Тем не менее и для нашего царства бытия, как и для Царства Божия, высшая возможная в нем красота есть индивидуальное личное бытие, чувственно воплощенное. Даже и сквозь несовершенные проявления личности просвечивает ее индивидуальная идея, полное осуществление которой возможно только в Царстве Божием. Когда до нашего сознания доходит хотя бы слабый намек на эту подлинную единственность личности, она предстает перед нами в каком-то неизъяснимом очаровании. Хорошим примером этой красоты может служить то видение ее, которое свойственно молодому человек в отношении к любимой им девушке или девушке в отношении к любимому ею юноше.
Впервые любовь открывает глаза на подлинную индивидуальность личности. Отсюда понятно, что восприятие индивидуальности, а, следовательно, и видение высшей ступени красоты в ее полноте нам удается очень редко. К тому же опознание ее чрезвычайно затруднено тем, что все абсолютно индивидуальное невыразимо в общих понятиях, а мы в своем знании, следуя повседневным практическим потребностям, привыкли останавливаться на той поверхностной стороне бытия, которая повторима и выразима в общих понятиях[44]44
Обо всех этих трудностях восприятия индивидуальности подробно сказано в моей книге «Чувственная, интеллектуальная и мистическая интуиция» в главе «Человеческое Я как предмет мистической интуиции».
[Закрыть].
Воспринимать индивидуальность личности и несказанную красоту ее человеку удается чаще всего в кругу своей семьи, особенно в отношении к любимому ребенку; также в отношении к своим друзьям и приятелям можно бывает достигнуть этой высшей ступени восприятия личности. Еще труднее воспринять индивидуальность личности высшего, чем человек, порядка – нации, церкви и т. п. Высокой ступени осознания может достигнуть человек в отношении к индивидуальности своей нации, если он подлинно любит ее; тогда он усматривает и красоту ее, но, конечно, выразить ее можно разве лишь средствами художественного творчества.
Что касается индивидуальности чужой нации, к ней легче всего подойти через ее искусство – поэзию, музыку, архитектуру, живопись и т. п.
Весьма распространено мнение, что красота принадлежит существу, в котором по возможности полно воплощены типические черты его рода или вида. Предполагается при этом, что воплощение типа, рода, вида есть воплощение идеи предмета. Поэтому утверждение, что высшая красота заключается не в воплощении типа, рода или вида, а в воплощении индивидуальности, т. е. единственного, неповторимого и незаменимого, вызовет у множества лиц недоумение и несогласие. Происходит это вследствие ошибочных представлений об индивидуальном бытии, устранение которых можно найти в главе второй этой книги, в отделах “Индивидуальное личное бытие” и “Личность как конкретная идея”. Для философа, который находит в составе мира только повторимые элементы, выразимые в отвлеченных общих понятиях, индивидуальность личности есть не более, чем сумма отвлеченных признаков, накопленных в таком количестве и сочетании, что трудно допустить, чтобы она встретилась где-либо в мире второй раз. Думая об индивидуальном существе, такой философ выдвигает на первый план типические, родовые и видовые признаки и прибавляет к ним курьезные “характерные” черты, какое-нибудь подергивание плечом, частое повторение каких-либо слов вроде “следовательно, здесь”… и т. п. Ясное дело, что при таком понимании строения личности нельзя выработать учение о воплощении индивидуальности как высшей ступени красоты.
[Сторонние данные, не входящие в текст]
-- ==== Sys2Proof/Machine/Reset.lean ====
section
/-!
DEFINITION. Resets (R390 to R393, R386) and start-up (R394 to R396).
-/

namespace Sys2Proof.Machine

/-! ### Resets of the package -/

/-- A package reset, whose cause LAST_RESET names (Table 17.10): locks, firewall rules, VALID, the pair's role and every register at reset; start-up with a full
weave follows (R390, R394). -/
def State.packageReset (cause : Nat) (s : State) : State := s.afterReset.put PKG_STATUS.LAST_RESET 0 cause

/-- COLD_RESET (R390, R63): 12 V rises into range; debug FAILURES and SHUT clear too, and THERMTRIP# is released (R404). -/
def execColdReset (s : State) : Result :=
  .next ((s.packageReset 0).put SEC_DBG_STATUS.FAILURES 0 0 |>.put SEC_DBG_STATUS.STATE 0 0 |> fun s => { s with supply := { perst := s.supply.perst } })

/-- PACKAGE_RESET (R390). -/
def execPackageReset (cause : Nat) (s : State) : Result := .next (s.packageReset cause)

/-- RESET_PACKAGE (R392): acts on the right KEY alone, and is refused under DAMASK. -/
def execResetPackage (key : Nat) (s : State) : Result :=
  if key ≠ 0xA5C3 then .next (s.put PKG_CMD.RESULT 0 1)
  else if s.flag SEC_LOCK.DAMASK 0 then .next (s.put PKG_CMD.RESULT 0 2 |>.fwEvent PKG_CMD.desc.base 0 true 3)
  else .next (s.packageReset 2)

/-! ### Reset of the host interface (R393, R386) -/

/-- Registers of the host's interface that its reset clears (Table 17.6); the pending-bit array is kept. -/
def hostRegisters : List RegDesc :=
  [HOST_BAR2_WIN.desc, HOST_DMA_BASE.desc, HOST_DMA_CTRL.desc, HOST_DMA_PTR.desc, HOST_DMA_STATUS.desc, HOST_MSIX_ADDR.desc, HOST_MSIX_CTRL.desc,
   SNAP_TIME_S.desc, SNAP_TIME_NS.desc, SNAP_CTRL.desc]

/-- Table requests: a sequenced one goes on without write-back, one not yet sequenced is never applied (Table 17.8); locks are released as UNLOCK does. -/
def State.dropRequests (s : State) : State :=
  let s : State := { s with
    updates := s.updates.map fun (u : Update) => { u with req := none }
    heldUpdates := s.heldUpdates.filter fun u => u.req.isNone }
  (s.seqLocks.foldl (fun (s : State) l => s.sequence s.firstDie (.unlock l.chan) none) s).releaseHeld

/-- A staging session abandoned: its slot cannot be selected until a new STAGE_END returns OK (R58). -/
def State.dropStaging (s : State) : State :=
  if s.loader.staging.isSome then (s.modLoader fun l => { l with staging := none, staged := [] }).restState else s

/-- Mailbox slots FREE and learning rings disabled; rotations already taken go on without a reply. -/
def State.dropMailboxes (s : State) : State :=
  let s : State := { s with rotations := s.rotations.map fun r => { r with orphan := true } }
  s.dieList.foldl (fun (s : State) d =>
    s.put TWEED_MBOX_STATE.SLOT d 0 |>.put FWD_RING_CTRL.ENABLE d 0 |>.modPerf d (fun x => { x with copying := false })
      |>.modTweed d fun x => { x with posted := [] }) s

/-- A host-interface reset. -/
def State.hostReset (s : State) : State :=
  let s : State := { s.dropRequests.dropStaging.dropMailboxes with dma := [], snap := {}, pci := {} }
  hostRegisters.foldl (fun (s : State) r => s.clearFields r.fields) s |>.put PKG_STATUS.HOST_RESET 0 1

/-- HOST_INTERFACE_RESET (R393, R386): FLR, hot reset, link down. -/
def execHostInterfaceReset (s : State) : Result := .next s.hostReset

/-- PERST (R391): the pin is asserted or deasserted. With PERST_SCOPE high it holds the package in reset, and start-up begins when it deasserts; with
PERST_SCOPE low it resets the host interface alone. -/
def execPerst (asserted : Bool) (s : State) : Result :=
  let s' : State := { s with supply := { s.supply with perst := asserted } }
  if !asserted then .next s'
  else if s.ident.perstScope then .next (s'.packageReset 1)
  else .next s'.hostReset

/-! ### Start-up (R394, Table 17.7) -/

/-- PHASE set. -/
def State.phase (v : Nat) (s : State) : State := s.put PKG_STATUS.PHASE 0 v

/-- Record areas are scanned (R49) and the selection is made (R50); every enabled die has power. -/
def State.startLoading (s : State) : State :=
  let s := s.dieList.foldl (fun (s : State) d => if s.flag PKG_DIE_CTRL.ENABLE d then s.setUnit (.die d) 1 else s) s
  s.scanRecords.spreadSelection.phase 1

/-- The selected slot is read, checked and woven, the other one if it fails, or start-up stops without an image (R51). -/
def State.startWeaving (s : State) : State :=
  let s := s.beginWeave
  s.phase (if s.loader.weave = 2 then 2 else 7)

/-- Every link between two powered dies is ON (R394). -/
def State.linksOn (s : State) : Bool := s.poweredDies.all fun d => s.poweredDies.all fun e => s.linked d e

/-- A live tree has not left STARTING. -/
def State.treesStarting (s : State) : Bool := (List.range (8 * s.dies)).any fun t => s.get DMK_TREE_STATE.STATE t == 1

/-- The part is held from starting: PERST# with PERST_SCOPE high, or THERMTRIP (R391, R404). -/
def State.heldInReset (s : State) : Bool := s.supply.thermtrip || (s.supply.perst && s.ident.perstScope)

/-- STARTUP (R394, R396): the next phase of start-up, when what it waits for has come. `ms` is the time since start-up began, `untrained` the channels of
dies that found no setting (R289). -/
def execStartup (ms : Nat) (untrained : List (Nat × Nat)) (s : State) : Result :=
  if s.heldInReset then .next s
  else
    match s.get PKG_STATUS.PHASE 0 with
    | 0 => .next s.startLoading
    | 1 => .next s.startWeaving
    | 2 => .next (if s.loader.weave = 0 && s.get DMK_STATUS.WEAVE_STATE 0 ≠ 0 then s.phase 3 else s)
    | 3 => .next ((untrained.foldl (fun (s : State) x => s.retire x.1 x.2 []) s).phase 4)
    | 4 => .next (if s.linksOn then s.phase 5 else s)
    | 5 => .next (if s.treesStarting then s else s.phase 6 |>.put PKG_STATUS.READY_MS 0 (min ms 65535) |>.put PKG_STATUS.UPTIME_S 0 0)
    | 7 => .next (if s.loader.weave ≠ 0 || s.loader.woven ≠ 0 then s.phase 2 else s)
    | _ => .next s

end Sys2Proof.Machine
end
Подробности вопроса о красоте индивидуального личного бытия я попытаюсь изложить ниже в главе “Красота в человеческой жизни и в истории”.
8. Аспекты красоты в несовершенном царстве бытия
В Царстве Божием все аспекты красоты личности суть те или иные стороны жизни и строения действительной личности. И в нашем психо-материальном царстве первое место среди аспектов красоты принадлежит различным сторонам жизни и строения действительных личностей, с тою оговоркою, конечно, что у нас они более или менее несовершенны. Всякая духовная деятельность, религиозная, нравственная, художественная, научная, социально творческая и т. п., поскольку она совершенна, имеет ценность красоты. Воплощения мудрости, гениальности, разумности – прекрасны. Вообще все аспекты красоты Царства Божия наличествуют и здесь, хотя и в менее совершенной форме.
Но, кроме действительных личностей, в нашем царстве есть множество существ, которые суть лишь потенциальные личности; таковы животные, растения, кристаллы, молекулы, атомы, наконец протоны, электроны и т. п. Все они, согласно метафизике персонализма, суть живые существа, если разуметь под словом “жизнь” всякую для себя сущую целестремительную деятельность. Красота этих существ состоит из чувственно воплощенных положительных сторон жизни вообще. Так, к области эстетически положительного принадлежит всякая целесообразность, единство в многообразии, гармоническое единство многих элементов, органическая целостность, свобода, сила и особенно грандиозная мощь. Разумность в этих областях бытия, между прочим, обнаруживается в бессознательном воплощении форм отвлеченного Логоса, например математических принципов, и в инстинктивном осуществлении различных видов системности, порядка, симметрии.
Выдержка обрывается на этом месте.